-- Work to be completed --
Please copy each line from the entries that contains the string "gives".

-- Input for this task --

-- ==== Sys2Proof/Machine/Clm.lean ====
section
/-! DEFINITION. The climate engine: sensors, zones, schedules, loops, outputs and the battery-room interlock ("Enclosure climate and
the building bus"). -/

namespace Sys2Proof.Machine

/-- The engine runs: PD20 up and STATE RUNNING. -/
def clmRuns (s : State) : Bool := domainUp s 20 && s.rd Reg.CLM_STATUS_STATE == 1

/-- The NaN that an invalid quantity reads as. -/
abbrev fpInvalid : Word := 0x7FC00000

/-- FP32 constants of the formulas, as quotients. -/
def fpQ (n d : Int) : Word := Config.fpOfQuot n d

/-- FP32 subtraction. -/
def fpSub (a b : Word) : Word := Config.fpAdd a (fpNegate b)

/-- 100 percent. -/
abbrev fpHundred : Word := 0x42C80000

/-! ### Sensors (R731–R733) -/

/-- A parameter of a sensor input: P1 is 0. -/
def sensP (s : State) (i k : Nat) : Word := s.reg (Reg.CLM_SENS_P i k).key

/-- The temperature of a thermistor from its mean code (Table 16.1). -/
def ntcTemp (s : State) (i : Nat) (x : AuxMean) : Word :=
  let c := fpQ x.sum x.n
  let r := Config.fpDiv (Config.fpMul (sensP s i 2) c) (fpSub (fpQ 4095 1) c)
  let inv := Config.fpAdd (fpQ 100 29815) (Config.fpDiv (Config.fpLn (Config.fpDiv r (sensP s i 0))) (sensP s i 1))
  fpSub (Config.fpDiv (fpQ 1 1) inv) (fpQ 27315 100)

/-- One byte of a CRC-8 with polynomial 0x31 (R732). -/
def humCrcByte (crc : Nat) (b : Byte) : Nat :=
  (List.range 8).foldl (fun c _ => if 128 ≤ c then Nat.xor (2 * c % 256) 0x31 else 2 * c) (Nat.xor crc b.toNat)

/-- Whether a word of a humidity sensor is followed by its CRC-8, with initial value 0xFF (R732). -/
def humWordOk (w : Nat) : Bool :=
  [BitVec.ofNat 8 (w / 2 ^ 16), BitVec.ofNat 8 (w / 2 ^ 8)].foldl humCrcByte 0xFF == w % 256

/-- The words, temperature and humidity, of an attempt that reads six bytes whose CRCs hold. -/
def humWords (x : Option (BitVec 48)) : Option (Nat × Nat) :=
  x.bind (fun b =>
    let t := b.toNat / 2 ^ 24
    let h := b.toNat % 2 ^ 24
    if humWordOk t && humWordOk h then some (t / 256, h / 256) else none)

/-- The words of a transaction: of its first attempt, else of its repeat (R732). -/
def HumRead.words (x : HumRead) : Option (Nat × Nat) :=
  match humWords x.first with
  | some w => some w
  | none => humWords x.second

/-- The inputs of types 3 and 4: those with one address share one transaction per read cycle, for which the lowest-numbered stands here
(R732). -/
def humInputs (s : State) : List Nat :=
  let all := (List.range 32).filter (fun i => s.rd (Reg.CLM_SENS_CFG_TYPE i) == 3 || s.rd (Reg.CLM_SENS_CFG_TYPE i) == 4)
  all.filter (fun i => !all.any (fun j => decide (j < i) && s.rd (Reg.CLM_SENS_CFG_ADDR j) == s.rd (Reg.CLM_SENS_CFG_ADDR i)))

/-- One attempt on I2C0: the two command bytes of P1, and after the wait the read of six bytes (R732). -/
def humAttempt (s : State) (addr i : Nat) : State :=
  let p := (sensP s i 0).toNat
  emit (emit s (.i2c 0 none addr [BitVec.ofNat 8 (p / 256), BitVec.ofNat 8 p] 0)) (.i2c 0 none addr [] 6)

/-- The transaction of an input's address in a read cycle: its attempts, and TRANSIENT where only the repeat holds (R35, R732). The
lowest-numbered input of the address gives the command. (DEDUCED, log 44) -/
def humTransact (i2c : List HumRead) (s : State) (i : Nat) : State :=
  let addr := s.rd (Reg.CLM_SENS_CFG_ADDR i)
  let x := i2c.find? (fun x => x.addr.val == addr)
  let s := humAttempt s addr i
  if (x.bind (fun x => humWords x.first)).isSome then s
  else
    let s := humAttempt s addr i
    if (x.bind (fun x => humWords x.second)).isSome then raise s Blk.clm 0x0005 .info (1 + 2 ^ 16 * addr) else s

/-- What a read cycle gives an input: its value, or the cause of a failed cycle, 1 open, 2 short, 3 I²C. -/
def readSensor (s : State) (adc : List AuxMean) (i2c : List HumRead) (i : Nat) : Word ⊕ Nat :=
  let typ := s.rd (Reg.CLM_SENS_CFG_TYPE i)
  let ch := s.rd (Reg.CLM_SENS_CFG_CH i)
  let hum := i2c.find? (fun x => x.addr.val == s.rd (Reg.CLM_SENS_CFG_ADDR i))
  if typ = 1 ∨ typ = 2 then
    match adc.find? (fun x => x.ch.val == ch && x.n != 0) with
    | none => .inl (s.reg (Reg.CLM_SENS_VALUE i).key)
    | some x =>
      if typ = 2 then
        .inl (Config.fpAdd (Config.fpDiv (Config.fpMul (sensP s i 0) (fpQ x.sum x.n)) (fpQ 4095 1)) (sensP s i 1))
      else if 4090 * x.n ≤ x.sum then .inr 1
      else if x.sum ≤ 5 * x.n then .inr 2
      else .inl (ntcTemp s i x)
  else
    match hum.bind HumRead.words with
    | none => .inr 3
    | some w =>
      if typ = 3 then .inl (fpQ (175 * w.1 - 45 * 65535) 65535)
      else .inl (fpClamp 0 fpHundred (fpQ (100 * w.2) 65535))

/-- One input of a read cycle. (DEDUCED, log 44) -/
def sensorCycle (adc : List AuxMean) (i2c : List HumRead) (s : State) (i : Nat) : State :=
  let typ := s.rd (Reg.CLM_SENS_CFG_TYPE i)
  if typ = 0 ∨ 4 < typ then s
  else
    let st := s.rd (Reg.CLM_SENS_STATUS_STATE i)
    match readSensor s adc i2c i with
    | .inl v =>
      let n := Tab.get 0 s.clm.good i + 1
      let s := s.setReg (Reg.CLM_SENS_VALUE i).key v
      let s := { s with clm := { s.clm with good := Tab.put 0 s.clm.good i (min n 3), bad := Tab.put 0 s.clm.bad i 0 } }
      if 3 ≤ n ∧ st ≠ 1 then raise (s.wr (Reg.CLM_SENS_STATUS_STATE i) 1) Blk.clm 0x0102 .info i else s
    | .inr cause =>
      let n := Tab.get 0 s.clm.bad i + 1
      let s := s.inc (Reg.CLM_SENS_STATUS_FAILS i)
      let s := { s with clm := { s.clm with bad := Tab.put 0 s.clm.bad i (min n 3), good := Tab.put 0 s.clm.good i 0 } }
      if 3 ≤ n ∧ st ≠ 2 then raise (s.wr (Reg.CLM_SENS_STATUS_STATE i) 2) Blk.clm 0x0101 .warn (i + 2 ^ 8 * cause) else s

/-! ### Zones (R734–R737) -/

/-- The OK inputs of a mask. -/
def okInputs (s : State) (mask : Nat) : List Nat := (bitList 32 mask).filter (fun i => s.rd (Reg.CLM_SENS_STATUS_STATE i) == 1)

/-- The values of inputs. -/
def sensValues (s : State) (is : List Nat) : List Word := is.map (fun i => s.reg (Reg.CLM_SENS_VALUE i).key)

/-- The mean of values; invalid without any. -/
def fpMean : List Word → Word
  | [] => fpInvalid
  | v :: vs => Config.fpDiv (vs.foldl Config.fpAdd v) (fpQ (vs.length + 1) 1)

/-- The maximum of values; invalid without any. -/
def fpMax : List Word → Word
  | [] => fpInvalid
  | v :: vs => vs.foldl (fun m x => if fpLt m x then x else m) v

/-- The dew point of R735. -/
def dewPoint (t rh : Word) : Word :=
  let b := fpQ 1762 100
  let c := fpQ 24312 100
  let g := Config.fpAdd (Config.fpLn (Config.fpDiv rh fpHundred)) (Config.fpDiv (Config.fpMul b t) (Config.fpAdd c t))
  Config.fpDiv (Config.fpMul c g) (fpSub b g)

/-- The condensation margin of a zone; invalid where the dew point is. -/
def margin (s : State) (z : Nat) : Word :=
  let d := s.reg (Reg.CLM_ZONE_DEWPT z).key
  if fpNan d then fpInvalid else fpSub (s.reg (Reg.CLM_ZONE_TEMP z).key) d

/-- Recompute a zone after a read cycle (R734, R735). (DEDUCED, log 44) -/
def zoneCycle (s : State) (z : Nat) : State :=
  let ts := sensValues s (okInputs s (s.rd (Reg.CLM_ZONE_T_MASK z)))
  let t := if s.bit (Reg.CLM_ZONE_ZCFG_AGG z) then fpMax ts else fpMean ts
  let rh := fpMean (sensValues s (okInputs s (s.rd (Reg.CLM_ZONE_RH_MASK z))))
  let d := if fpNan t || fpNan rh then fpInvalid else dewPoint t rh
  let s := ((s.setReg (Reg.CLM_ZONE_TEMP z).key t).setReg (Reg.CLM_ZONE_RH z).key rh).setReg (Reg.CLM_ZONE_DEWPT z).key d
  let m := margin s z
  let lim := s.reg (Reg.CLM_ZONE_DP_MARGIN z).key
  if !s.bit (Reg.CLM_ZONE_ZSTATUS_COND z) && fpLt m lim then
    raise (s.wr (Reg.CLM_ZONE_ZSTATUS_COND z) 1) Blk.clm 0x0104 .warn (z + 2 ^ 32 * m.toNat)
  else if s.bit (Reg.CLM_ZONE_ZSTATUS_COND z) && fpLt (Config.fpAdd lim 0x3F800000) m then
    raise (s.wr (Reg.CLM_ZONE_ZSTATUS_COND z) 0) Blk.clm 0x0105 .info (z + 2 ^ 32 * m.toNat)
  else s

-- Response area --
lowest-numbered input of the address gives the command. (DEDUCED, log 44) -/
/-- What a read cycle gives an input: its value, or the cause of a failed cycle, 1 open, 2 short, 3 I²C. -/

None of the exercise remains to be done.